### MATERIAL FOR THIS EXERCISE
-- ==== Sys2Proof/Certificates/Slice0/Obligations.lean ====
section
/-!
DEFINITION. The statements for the provers. Each cites the rules of the spec it comes from; a clause that rests on a choice
of the model says so and names its log entry.
-/

open Sys2Proof Sys2Proof.Machine

/-! ### The machine as a whole -/

/-- The command at the front of the queue runs on the state without it. The queue is the model's (log entry 1)
(spec/00_scope). -/
def Obligations.StepRunsFront : Prop :=
  ∀ c rest s, s.pending = c :: rest → step s = exec c { s with pending := rest }

/-- With nothing waiting the timebase counts one tick while ROOT is locked, and nothing is driven (log entry 3); a commit
that has come to its settle point notes it (log entry 78) (spec/02_clocks_resets_bringup R88 to R93;
spec/06_tenancy_and_metering R350 to R354). -/
def Obligations.EmptyQueueTicks : Prop :=
  (∀ s, s.pending = [] → s.clk.rootLock = false → step s = .next s) ∧
  (∀ s, s.pending = [] → s.clk.rootLock = true →
    ∃ t, step s = .next t ∧ t.now = s.now + 1 ∧ Only [.now, .weave, .sess, .billing, .parts] s t)

/-- Every command completes in every state: none ends in a fault or a refusal (spec/00_scope R25;
spec/05_sessions_and_rings R286). -/
def Obligations.EveryCommandCompletes : Prop := ∀ i s, ∃ t, exec i s = .next t

/-- What a command leaves unchanged: every field of State that `touches` does not name for it
(spec/05_sessions_and_rings; spec/07_nalsel_link; spec/09_hoop_triggers; spec/10_run_control;
spec/11_slath_consistent_cut; spec/13_wale_trace_and_time; spec/14_counters; spec/15_osier_programming_model;
spec/19_twin_pairing; spec/20_faults_and_containment; spec/21_register_reference). -/
def Obligations.CommandsKeepOtherState : Prop :=
  ∀ i s t, s.fires = [] → exec i s = .next t → Only (touches i) s t

/-- No command touches the queue of commands, and after each no lattice source is left waiting (the model's queue, log
entry 1) (spec/09_hoop_triggers R502). -/
def Obligations.QueueAndLatticeSettled : Prop :=
  ∀ i s t, exec i s = .next t → t.pending = s.pending ∧ t.fires = []

/-- What has been driven on the hub's outputs stays driven: a command only adds to it (spec/01_hub_overview;
spec/05_sessions_and_rings; spec/07_nalsel_link). -/
def Obligations.OutputsOnlyGrow : Prop := ∀ i s t, exec i s = .next t → s.out <+: t.out

/-- The settling of the trigger lattice leaves the ownership, the wefts, the commits, the links' states, the lifecycle
and the memories as they were (spec/09_hoop_triggers R500 to R540; spec/04_weave_and_reweave R230 to R239). -/
def Obligations.LatticeKeepsTenancyAndLinks : Prop :=
  ∀ s, (∀ p, ((settle s).part p).owner = (s.part p).owner ∧ ((settle s).part p).observers = (s.part p).observers ∧
      ((settle s).part p).active = (s.part p).active ∧ ((settle s).part p).inactive = (s.part p).inactive ∧
      ((settle s).part p).commit = (s.part p).commit ∧ ((settle s).part p).routes = (s.part p).routes) ∧
    (∀ l, ((settle s).lnk l).link = (s.lnk l).link ∧ ((settle s).lnk l).lastAccepted = (s.lnk l).lastAccepted) ∧
    (settle s).lcy = s.lcy ∧ (settle s).boot = s.boot ∧ (settle s).weave = s.weave ∧ (settle s).mem = s.mem

/-- The timebase: it starts at zero at the lock of ROOT and counts every tick (R93). That a step with an empty queue is one tick,
and that no command is one, is the model's choice: log entry 3. -/
def Obligations.TimebaseCounts : Prop :=
  (∀ s, s.inPhase .clock = true → s.pins.porst = true → s.pins.supplyGood = true → s.clk.rootLock = false →
    Runs .rootPllLock s fun t => t.now = 0 ∧ t.clk.rootLock = true) ∧
  (∀ i s t, exec i s = .next t → i ≠ .rootPllLock → powersOn i = false → t.now = s.now) ∧
  (∀ s t, s.pending = [] → s.clk.rootLock = true → step s = .next t → t.now = s.now + 1)

/-- No step takes a fuse from 1 back to 0 (R139). -/
def Obligations.FusesOnlyBurn : Prop := ∀ s t, step s = .next t → Fuses.BurnsTo s.lcy.fuses t.lcy.fuses

/-- A program pulse: the bit is verified after it; up to three attempts; then it is left and burning goes on (R154). -/
def Obligations.FuseAttemptsAct : Prop :=
  (∀ s b x rest, s.lcy.burn = some b → s.boot.warmWaiting = none → b.todo = x :: rest → s.fires = [] →
    Runs (.fuseBitAttemptEnd true) s fun t => t.lcy.fuses = s.lcy.fuses.burn x ∧ t.lcy.sensed = s.lcy.fuses.burn x) ∧
  (∀ s b x rest, s.lcy.burn = some b → s.boot.warmWaiting = none → b.todo = x :: rest → b.attempts < 2 → s.fires = [] →
    exec (.fuseBitAttemptEnd false) s = .next { s with lcy := { s.lcy with burn := some { b with attempts := b.attempts + 1 } } }) ∧
  (∀ s b n y rest, s.lcy.burn = some b → s.boot.warmWaiting = none → b.todo = .a n :: y :: rest → rest ≠ [] → 2 ≤ b.attempts →
    s.fires = [] →
    exec (.fuseBitAttemptEnd false) s = .next { s with lcy := { s.lcy with burn := some { b with todo := y :: rest, attempts := 0 } } })

/-- The unlock lockout: rejections are counted, the third locks, a locked part takes no response, and only a power-on or
clock-fault reset clears the count and the lock (R184). -/
def Obligations.LockoutHolds : Prop :=
  (∀ s key sig nonce, s.tap.response = some (key, sig, nonce) → s.unlockGranted key sig nonce = false →
    Runs .unlockVerdict s fun t => t.lcy.fails = BitVec.ofNat 2 (sat 3 (s.lcy.fails.toNat + 1)) ∧ t.lcy.unlocked = s.lcy.unlocked ∧
      t.lcy.lockout = (s.lcy.lockout || decide (2 ≤ s.lcy.fails.toNat))) ∧
  (∀ (s : State) key sig, s.unlockGranted key sig none = false) ∧
  (∀ s dr, s.tapHas 0x31 = true → s.lcy.lockout = true → Runs (.unlockResponse dr) s fun t => t.tap.response = none) ∧
  (∀ i s t, exec i s = .next t → powersOn i = false → s.lcy.lockout = true → t.lcy.lockout = true) ∧
  (∀ i s t, exec i s = .next t → powersOn i = false → s.lcy.fails.toNat ≤ t.lcy.fails.toNat) ∧
  (∀ s n, 10000 ≤ n → Runs (.powerOnReset n) s fun t => t.lcy.fails = 0 ∧ t.lcy.lockout = false) ∧
  (∀ s (d : SupplyDip), 2000 ≤ d.belowNs → Runs (.supplyDrop d) s fun t => t.lcy.fails = 0 ∧ t.lcy.lockout = false) ∧
  (∀ s a, s.pins.porst = true → s.pins.supplyGood = true →
    Runs (.clockFault a) s fun t => t.lcy.fails = 0 ∧ t.lcy.lockout = false)

/-- Every step keeps a session from holding both roles on one partition, and a partition's observers within their
slots (spec/06_tenancy_and_metering R325 to R348; spec/01_hub_overview R71). -/
def Obligations.RolesStayApart : Prop := ∀ s t, s.RolesApart → step s = .next t → t.RolesApart

/-- After reset no partition has an owner or an observer (spec/02_clocks_resets_bringup R136;
spec/06_tenancy_and_metering R327). -/
def Obligations.ResetRolesApart : Prop := State.reset.RolesApart ∧ ∀ p, (State.reset.part p).owner = none

/-- Every step keeps the addressed memories in their canonical form (the model's representation, log entry 4)
(spec/21_register_reference R1037 to R1043). -/
def Obligations.MemoriesStayCanonical : Prop := ∀ s t, s.MemoriesCanonical → step s = .next t → t.MemoriesCanonical

/-- After reset the memories have their canonical form, and list nothing (spec/21_register_reference R1037; log entry
4). -/
def Obligations.ResetMemoriesCanonical : Prop := State.reset.MemoriesCanonical ∧ State.reset.mem.creel = []

/-- The values the spec gives for a power-on reset: HUB_RESET_CAUSE, the billing epoch, the cut sequence,
NSL7_SCAN_CTRL, WAL_MAC_DST, the link states, and nothing staged, held, owned or counted
(spec/02_clocks_resets_bringup R97, R113, R121; spec/06_tenancy_and_metering R355; spec/07_nalsel_link R405, R413,
R437; spec/09_hoop_triggers R540; spec/11_slath_consistent_cut R589; spec/13_wale_trace_and_time R743;
spec/05_sessions_and_rings R322; spec/20_faults_and_containment R1012; log entry 7). -/
def Obligations.ResetValues : Prop :=
  State.reset.boot.resetCause = 1 ∧ State.reset.billing.epoch = 1 ∧ State.reset.slath.nextId = 1 ∧
  State.reset.osier.scanCtrl = 0x10 ∧ State.reset.wale.macDst = BitVec.allOnes 48 ∧ State.reset.err.status = 0 ∧
  State.reset.clk = { rootLock := false, refPresent := false, border := 0, nsl := 0, wale := false, plait := false } ∧
  (∀ n, n < 8 → (State.reset.lnk n).link = .disabled ∧ (State.reset.lnk n).lastAccepted = 0xFFF) ∧
  (∀ p, p < 64 → (State.reset.part p).stage = 0 ∧ (State.reset.part p).held = false ∧ (State.reset.part p).cuts = [] ∧
    (State.reset.part p).counters = []) ∧
  (∀ f, f < 68 → (State.reset.fn f).enable = false ∧ (State.reset.fn f).window = [] ∧ (State.reset.fn f).inflight = [])

/-! ### Resets and start-up -/

/-- PORST_N, the supply and the reference clock reset the whole hub (R94, R95, R105, R108, R113). When the straps are
sampled is log entry 36. -/
def Obligations.PowerResetsAct : Prop :=
  (∀ s n, 10000 ≤ n → Runs (.powerOnReset n) s fun t => ColdStart 1 s t ∧ t.pins.porst = false ∧ t.straps = s.straps) ∧
  (∀ s n, n < 1000 → s.fires = [] → exec (.powerOnReset n) s = .next { s with free := s.free + 1 }) ∧
  (∀ s (d : SupplyDip), 2000 ≤ d.belowNs → Runs (.supplyDrop d) s fun t => ColdStart 2 s t ∧ t.pins.supplyGood = false ∧
      t.straps = if s.pins.porst then Straps.sample d.pairRank d.bootSrc d.mask else s.straps) ∧
  (∀ s (d : SupplyDip), d.belowNs < 500 → s.fires = [] → exec (.supplyDrop d) s = .next { s with free := s.free + 1 }) ∧
  (∀ s a, s.pins.porst = true → s.pins.supplyGood = true →
    Runs (.clockFault a) s fun t => ColdStart 4 s t ∧ t.clk.refPresent = (!a.refAbsent) ∧ t.pins.porst = true ∧
      t.straps = Straps.sample a.pairRank a.bootSrc a.mask)

/-- Warm resets: a write of 0xA5 to HUB_CTRL, the TAP, the stake watchdog; one waits for a program pulse (R105 to R107,
R112, R113, R161). That a second request joins the one that waits, and what a warm reset keeps of the trace memory, is log entry
37; that a write counts bytes at its port, log entry 83. -/
def Obligations.WarmResetsAct : Prop :=
  (∀ s port value, s.barOpen (64 + port.val) = true → s.isArbiterPm (64 + port.val) = true → value.toNat % 256 = 0xA5 →
    s.lcy.burn = none → Runs (.hubCtrlWarmReset port value) s fun t => WarmStart 8 s t ∧ t.lcy.fuses = s.lcy.fuses) ∧
  (∀ s port value, s.barOpen (64 + port.val) = true → s.isArbiterPm (64 + port.val) = true → value.toNat % 256 = 0xA5 →
    s.lcy.burn.isSome = true → s.fires = [] →
    exec (.hubCtrlWarmReset port value) s = .next (bumpAlways (44 + port.val) 4
      { s with boot := { s.boot with warmWaiting := some (s.boot.warmWaiting.getD 0 ||| 8) } })) ∧
  (∀ s, s.tapHas 0x40 = true → s.lcy.burn = none →
    Runs .warmReset s fun t => WarmStart 16 s t ∧ t.lcy.fuses = s.lcy.fuses ∧ t.tap.ir = 0x40) ∧
  (∀ s, s.err.stopped = true → s.lcy.burn = none →
    Runs .stakeWatchdogExpiry s fun t => WarmStart 32 s t ∧ t.lcy.fuses = s.lcy.fuses ∧ t.err.stopped = false ∧
      (t.err.log.head?.map fun e => (e.cls, e.action)) = some (0x0D, 4)) ∧
  (∀ s took b cause, s.lcy.burn = some b → s.boot.warmWaiting = some cause →
    Runs (.fuseBitAttemptEnd took) s fun t => WarmStart cause s t ∧
      t.lcy.fuses = (if took then b.todo.head?.elim s.lcy.fuses s.lcy.fuses.burn else s.lcy.fuses))

/-- The start-up from the rise of PORST_N to the end of SCRUB (R93, R98 to R104, R123, R134, R143 to R145). The PLLs
that lock with ROOT (log entry 29), the key's value (log entry 11) and the code of a failure in CLOCK (log entry 35)
are the model's. -/
def Obligations.StartUpPhasesAct : Prop :=
  (∀ s pr bs m, s.pins.porst = false → s.fires = [] →
    exec (.porstNRise pr bs m) s = .next
      { s with pins := { s.pins with porst := true },
               straps := { pairRank := pr, bootSrc := bs, mask := if m = 0 then 1 else m, maskZero := m == 0,
                           bootSrcIgnored := pr && bs } }) ∧
  (∀ s, s.fires = [] → exec .supplyMonitorRelease s = .next { s with pins := { s.pins with supplyGood := true } }) ∧
  (∀ s, s.inPhase .clock = true → s.pins.porst = true → s.pins.supplyGood = true → s.clk.rootLock = false → s.fires = [] →
    exec .rootPllLock s = .next
      { s with now := 0, boot := { s.boot with phase := .fuse },
               clk := { rootLock := true, refPresent := true, border := s.straps.mask, nsl := 0xFF, wale := true,
                        plait := true } }) ∧
  (∀ s, s.inPhase .fuse = true → s.fires = [] →
    exec .fusePhaseEnd s = .next { s with lcy := { s.lcy with sensed := s.lcy.fuses },
                                          boot := { s.boot with phase := .journal } }) ∧
  (∀ s stuck, s.inPhase .journal = true → s.fires = [] →
    Runs (.journalPhaseEnd stuck) s fun t => t.boot.phase = .scrub ∧ t.lcy.fuses = s.lcy.fuses.resume stuck ∧
      t.lcy.sensed = t.lcy.fuses ∧ (t.lcy.state, t.lcy.fallback) = s.lcy.fuses.stateAtStart stuck ∧
      (t.lcy.state = .production → t.lcy.xtsKey = some (Config.freeXtsKey s.free))) ∧
  (∀ s, s.inPhase .scrub = true → s.fires = [] →
    Runs .scrubPhaseEnd s fun t =>
      t.boot.phase = (match s.lcy.state with
        | .blank => .blank
        | .endOfLife => .eol
        | .test => .awaitWeave
        | .production => .awaitWeave) ∧
      (s.boot.warm = false → t.mem = State.reset.mem ∧ ∀ p, p < 64 → (t.part p).blocks = [])) ∧
  (∀ s, s.boot.fail = false → s.fires = [] →
    (s.boot.phase = .fuse → exec .bootFail s = .next { s with boot := { s.boot with fail := true, failCode := 1 } }) ∧
    (s.boot.phase = .journal → exec .bootFail s = .next { s with boot := { s.boot with fail := true, failCode := 2 } }) ∧
    (s.boot.phase = .scrub → exec .bootFail s = .next { s with boot := { s.boot with fail := true, failCode := 3 } }) ∧
    (s.boot.phase = .clock → s.pins.porst = true →
      Runs .bootFail s fun t => t.boot.fail = true ∧ t.boot.phase = .clock ∧ Only [.boot, .free] s t))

### HOW TO COMPLETE THIS TASK
From the listing above, output exactly the run of lines that starts with the line containing "(∀ s (d : SupplyDip), d.belowNs" and ends with the line containing "def Obligations.WarmResetsAct : Prop".

### WRITTEN SOLUTION
  (∀ s (d : SupplyDip), d.belowNs < 500 → s.fires = [] → exec (.supplyDrop d) s = .next { s with free := s.free + 1 }) ∧
  (∀ s a, s.pins.porst = true → s.pins.supplyGood = true →
    Runs (.clockFault a) s fun t => ColdStart 4 s t ∧ t.clk.refPresent = (!a.refAbsent) ∧ t.pins.porst = true ∧
      t.straps = Straps.sample a.pairRank a.bootSrc a.mask)

/-- Warm resets: a write of 0xA5 to HUB_CTRL, the TAP, the stake watchdog; one waits for a program pulse (R105 to R107,
R112, R113, R161). That a second request joins the one that waits, and what a warm reset keeps of the trace memory, is log entry
37; that a write counts bytes at its port, log entry 83. -/
def Obligations.WarmResetsAct : Prop :=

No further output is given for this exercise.